[WHAT IS NEEDED] From the records below, extract only the lines running from the line with "((4294967296 : Int)" to the line with "((-1 : Int) < 0 ∨ (2 : Int) <", both lines included, reproducing them exactly.

------------------------------------------------------------

@[simp] theorem starve_fifo : q.starve.fifo = q.fifo := by unfold Iqs.starve; split <;> rfl
@[simp] theorem starve_wr : q.starve.wr = q.wr := by unfold Iqs.starve; split <;> rfl
@[simp] theorem starve_rd : q.starve.rd = q.rd := by unfold Iqs.starve; split <;> rfl
@[simp] theorem starve_level : q.starve.level = q.level := by unfold Iqs.starve; split <;> rfl
@[simp] theorem starve_osr : q.starve.osr = q.osr := by unfold Iqs.starve; split <;> rfl
@[simp] theorem starve_osrCnt : q.starve.osrCnt = q.osrCnt := by unfold Iqs.starve; split <;> rfl
@[simp] theorem starve_state : q.starve.state = q.state := by unfold Iqs.starve; split <;> rfl
@[simp] theorem starve_active : q.starve.active = q.active := by unfold Iqs.starve; split <;> rfl
@[simp] theorem starve_d : q.starve.d = q.d := by unfold Iqs.starve; split <;> rfl
@[simp] theorem starve_starved : q.starve.starved = true := by
  unfold Iqs.starve; split <;> simp_all
theorem starve_of_starved (h : q.starved = true) : q.starve = q := by simp [Iqs.starve, h]

theorem shifted_stalls (c : Config) (hc : q.osrCnt = 0) (hl : q.level = 0) : shifted c q = none := by
  simp [shifted, hc, hl]
theorem shifted_dequeues (c : Config) (hc : q.osrCnt = 0) (hl : q.level ≠ 0) :
    shifted c q = some (emitNibble c (dequeue q)) := by simp [shifted, hc, hl]
theorem shifted_emits (c : Config) (hc : q.osrCnt ≠ 0) : shifted c q = some (emitNibble c q) := by
  simp [shifted, hc]

@[simp] theorem shiftStep_cfg (l : Lane) (n : StreamState) : (shiftStep l n s).cfg = s.cfg := by
  unfold shiftStep; split <;> rfl
@[simp] theorem shiftStep_sri (l : Lane) (n : StreamState) : (shiftStep l n s).sri = s.sri := by
  unfold shiftStep; split <;> rfl
@[simp] theorem shiftStep_env (l : Lane) (n : StreamState) : (shiftStep l n s).env = s.env := by
  unfold shiftStep; split <;> rfl
@[simp] theorem shiftStep_host (l : Lane) (n : StreamState) : (shiftStep l n s).host = s.host := by
  unfold shiftStep; split <;> rfl
@[simp] theorem shiftStep_sched (l : Lane) (n : StreamState) : (shiftStep l n s).sched = s.sched := by
  unfold shiftStep; split <;> rfl
@[simp] theorem shiftStep_pins (l : Lane) (n : StreamState) :
    (shiftStep l n s).hist.pins = s.hist.pins := by unfold shiftStep; split <;> rfl
@[simp] theorem shiftStep_memWrites (l : Lane) (n : StreamState) :
    (shiftStep l n s).hist.memWrites = s.hist.memWrites := by unfold shiftStep; split <;> rfl
@[simp] theorem shiftStep_pushed (l : Lane) (n : StreamState) :
    (shiftStep l n s).hist.pushed = s.hist.pushed := by unfold shiftStep; split <;> rfl

@[simp] theorem waitStep_cfg (b : Bool) (n : StreamState) : (waitStep b n s).cfg = s.cfg := by
  unfold waitStep; split <;> rfl
@[simp] theorem waitStep_sri (b : Bool) (n : StreamState) : (waitStep b n s).sri = s.sri := by
  unfold waitStep; split <;> rfl
@[simp] theorem waitStep_env (b : Bool) (n : StreamState) : (waitStep b n s).env = s.env := by
  unfold waitStep; split <;> rfl
@[simp] theorem waitStep_host (b : Bool) (n : StreamState) : (waitStep b n s).host = s.host := by
  unfold waitStep; split <;> rfl
@[simp] theorem waitStep_sched (b : Bool) (n : StreamState) : (waitStep b n s).sched = s.sched := by
  unfold waitStep; split <;> rfl
@[simp] theorem waitStep_hist (b : Bool) (n : StreamState) : (waitStep b n s).hist = s.hist := by
  unfold waitStep; split <;> rfl

/-! ### BusNotIdle, the restart and the reset event -/

@[simp] theorem takeBusNotIdle_cfg (c : BitVec 2) (n : Nat) : (takeBusNotIdle c n s).cfg = s.cfg := rfl
@[simp] theorem takeBusNotIdle_iqs (c : BitVec 2) (n : Nat) : (takeBusNotIdle c n s).iqs = s.iqs := rfl
@[simp] theorem takeBusNotIdle_env (c : BitVec 2) (n : Nat) : (takeBusNotIdle c n s).env = s.env := rfl
@[simp] theorem takeBusNotIdle_sched (c : BitVec 2) (n : Nat) :
    (takeBusNotIdle c n s).sched = s.sched := rfl
@[simp] theorem takeBusNotIdle_hist (c : BitVec 2) (n : Nat) : (takeBusNotIdle c n s).hist = s.hist := rfl
@[simp] theorem takeBusNotIdle_sri (c : BitVec 2) (n : Nat) :
    (takeBusNotIdle c n s).sri = { s.sri with busFault := true, busFaultCause := c } := rfl
@[simp] theorem takeBusNotIdle_host (c : BitVec 2) (n : Nat) :
    (takeBusNotIdle c n s).host =
      { s.host with busy := false, results := s.host.results ++ [.busNotIdle c n] } := rfl

@[simp] theorem restartStreamer_cfg : (restartStreamer s).cfg = s.cfg := rfl
@[simp] theorem restartStreamer_sri : (restartStreamer s).sri = s.sri := rfl
@[simp] theorem restartStreamer_env : (restartStreamer s).env = s.env := rfl
@[simp] theorem restartStreamer_host : (restartStreamer s).host = s.host := rfl
@[simp] theorem restartStreamer_sched : (restartStreamer s).sched = s.sched := rfl
@[simp] theorem restartStreamer_iqs : (restartStreamer s).iqs = s.iqs.restarted := rfl
@[simp] theorem restartStreamer_pins : (restartStreamer s).hist.pins = s.hist.pins := rfl
@[simp] theorem restartStreamer_memWrites :
    (restartStreamer s).hist.memWrites = s.hist.memWrites := rfl
@[simp] theorem restartStreamer_pushed : (restartStreamer s).hist.pushed = [] := rfl
@[simp] theorem restartStreamer_emitted : (restartStreamer s).hist.emitted = [] := rfl
@[simp] theorem restartStreamer_dWrites :
    (restartStreamer s).hist.dWrites = s.hist.dWrites ++ [⟨.restart, 0⟩] := rfl
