theorem witness_PushAppendsAtTheTail :
    (0 : Int) ≤ 0 ∧ (4294967295 : Int) < 2 ^ 32 ∧ (streaming shifting).iqs.level < 8 ∧
    (streaming full).iqs.level = 8 ∧ ((-1 : Int) < 0 ∨ (2 : Int) ^ 32 ≤ -1) ∧
    ((4294967296 : Int) < 0 ∨ (2 : Int) ^ 32 ≤ 4294967296) := by decide

theorem witness_DeactivateHaltsTheConsumer : (streaming full).iqs.active = false := by decide

theorem witness_StatusRegisterLayout :
    (streaming { full with osrCnt := 8 }).iqs.level ≤ 8 ∧ (streaming { full with osrCnt := 8 }).iqs.osrCnt ≤ 8 ∧
    ((-1 : Int) < 0 ∨ (2 : Int) < -1) ∧ ((3 : Int) < 0 ∨ (2 : Int) < 3) := by decide

theorem witness_ClearUnderrunClearsTheFlagAlone :
    (streaming starved).iqs.starved = true ∧ (streaming starved).iqs.osrCnt = 0 ∧
    (streaming starved).iqs.level = 0 := by decide

theorem witness_WaitStepsTestTheLevel :
    (streaming started).iqs.active = true ∧ (streaming started).iqs.state = .waitILow ∧
    (streaming shifting).iqs.active = true ∧ (streaming shifting).iqs.state = .waitQHigh := by decide

/-- The clauses of `Shift()`: starved again, starved for the first time, a nibble of `OSR`, a nibble of the head word,
under either order. -/
theorem witness_ShiftStepsEmitOneNibble :
    (starved.active = true ∧ starved.state = .shiftI ∧ starved.osrCnt = 0 ∧ starved.level = 0 ∧
      starved.starved = true) ∧
    (hungry.active = true ∧ hungry.state = .shiftI ∧ hungry.osrCnt = 0 ∧ hungry.level = 0 ∧
      hungry.starved = false) ∧
    (let q := { shifting with state := StreamState.shiftQ }
     q.active = true ∧ q.state = .shiftQ ∧ q.osrCnt ≠ 0) ∧
    (starting.active = true ∧ starting.state = .shiftI ∧ starting.osrCnt = 0 ∧ starting.level ≠ 0 ∧
      (0x08080808 : Word) = starting.fifo[starting.rd]) ∧
    (streaming starting).cfg.nibbleOrder = .lsnFirst ∧
    (8 : Nibble) = (0x08080808 : Word).extractLsb' 0 4 ∧
    { streaming starting with cfg.nibbleOrder := .msnFirst }.cfg.nibbleOrder = .msnFirst ∧
    (0 : Nibble) = (0x08080808 : Word).extractLsb' 28 4 := by decide

theorem hungry_inv : StreamInv (streaming hungry) := by constructor <;> decide

theorem witness_UnderrunOnlyWhenANibbleIsMissing :
    StreamInv (streaming hungry) ∧ (streaming hungry).iqs.active = true ∧
    (streaming hungry).iqs.state = .shiftI ∧ (streaming hungry).iqs.osrCnt = 0 ∧
    (streaming hungry).iqs.level = 0 ∧ (streaming hungry).iqs.starved = false ∧ isSri .cShiftI = false ∧
    exec .cShiftI (streaming hungry) = .next (after .cShiftI (streaming hungry)) ∧
    (after .cShiftI (streaming hungry)).iqs.underrun = true ∧ (streaming hungry).iqs.underrun = false ∧
    (streaming hungry).iqs.underrunCount.toNat < (after .cShiftI (streaming hungry)).iqs.underrunCount.toNat ∧
    (runMove (streaming hungry) .consumer).iqs.underrun = true :=
  ⟨hungry_inv, rfl, rfl, rfl, rfl, rfl, rfl, rfl, by decide, rfl, by decide, by decide⟩

theorem witness_UnderrunCountNeverDecreases :
    Instr.cShiftI ≠ .resetStreamer ∧ gapsAll Move.notReset (moved [[.consumer]]).sched.gaps = true ∧
    exec .serialRead (moved [[.consumer]]) = .next (after .serialRead (moved [[.consumer]])) :=
  ⟨by decide, by decide, rfl⟩

theorem witness_NonEmptyQueueNeverUnderruns :
    0 < (streaming { hungry with level := 1, wr := 1 }).iqs.level ∧
    exec .cShiftI (streaming { hungry with level := 1, wr := 1 }) =
      .next (after .cShiftI (streaming { hungry with level := 1, wr := 1 })) := ⟨by decide, rfl⟩

theorem witness_StateMovesAlongTheCycle :
    isSri .cShiftI = false ∧ Instr.cShiftI ≠ .resetStreamer ∧
    exec .cShiftI (streaming starting) = .next (after .cShiftI (streaming starting)) :=
  ⟨by decide, by decide, rfl⟩

/-- One state of the line for each row of R30's table. -/
theorem witness_LevelOfTheDataLine :
    (driven (.drive true)).env.ext = .drive true ∧ State.reset.sri.sdioDir = .input ∧
    { State.reset.sri with sdioDir := .output, sdioOut := true }.sdioDir = .output ∧
    true = { State.reset.sri with sdioDir := .output, sdioOut := true }.sdioOut ∧
    true ≠ { State.reset.sri with sdioDir := .output }.sdioOut ∧ State.reset.env.ext = .z ∧
    { State.reset.sri with sdioPull := .up }.sdioPull = .up ∧ State.reset.sri.sdioPull = .down ∧
    State.reset.env.keep = false ∧ { State.reset.env with keep := true }.keep = true ∧
    lineLevel (applyPin (.cfgIn .up) State.reset.sri) State.reset.env = some true ∧
    lineLevel (applyPin (.cfgIn .down) State.reset.sri) { State.reset.env with keep := true } = none ∧
    lineLevel State.reset.sri State.reset.env = some false ∧
    lineLevel State.reset.sri { State.reset.env with ext := .drive false } = some false ∧
    lineLevel State.reset.sri { State.reset.env with keep := true } = none := by decide
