/-- One byte taken by a message receiver: a message begins at its sync byte while none is in progress, a stray byte is
ignored, and the message is complete at its length (R195, R196). Answers what is now in progress, and the message that
this byte completed. -/
def takeMessageByte (sync : Nat) (length : Nat) (part : List Byte) (b : Byte) : List Byte × Option (List Byte) :=
  match part with
  | [] => if b.toNat == sync then ([b], none) else ([], none)
  | p :: ps => if (p :: ps).length + 1 == length then ([], some ((p :: ps) ++ [b])) else ((p :: ps) ++ [b], none)

/-- A run of bytes taken by a message receiver: what is left in progress, and the messages completed, in order. -/
def takeMessageBytes (sync length : Nat) : List Byte → List Byte → List Byte × List (List Byte)
  | part, [] => (part, [])
  | part, b :: bs =>
    let (part', done) := takeMessageByte sync length part b
    let (rest, more) := takeMessageBytes sync length part' bs
    (rest, done.toList ++ more)

/-! ### The table's bits -/

/-- The command a word of the table's bits spells: no row of spec/opcode_table.json gives bits, so none. -/
def decodeTableWord (_nbits _w : Nat) : Option Instr := none

end Sys2Proof
end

------------------------------------------------------------

[OUTPUT FOR THIS TASK]
    ((4294967296 : Int) < 0 ∨ (2 : Int) ^ 32 ≤ 4294967296) := by decide

theorem witness_DeactivateHaltsTheConsumer : (streaming full).iqs.active = false := by decide

theorem witness_StatusRegisterLayout :
    (streaming { full with osrCnt := 8 }).iqs.level ≤ 8 ∧ (streaming { full with osrCnt := 8 }).iqs.osrCnt ≤ 8 ∧
    ((-1 : Int) < 0 ∨ (2 : Int) < -1) ∧ ((3 : Int) < 0 ∨ (2 : Int) < 3) := by decide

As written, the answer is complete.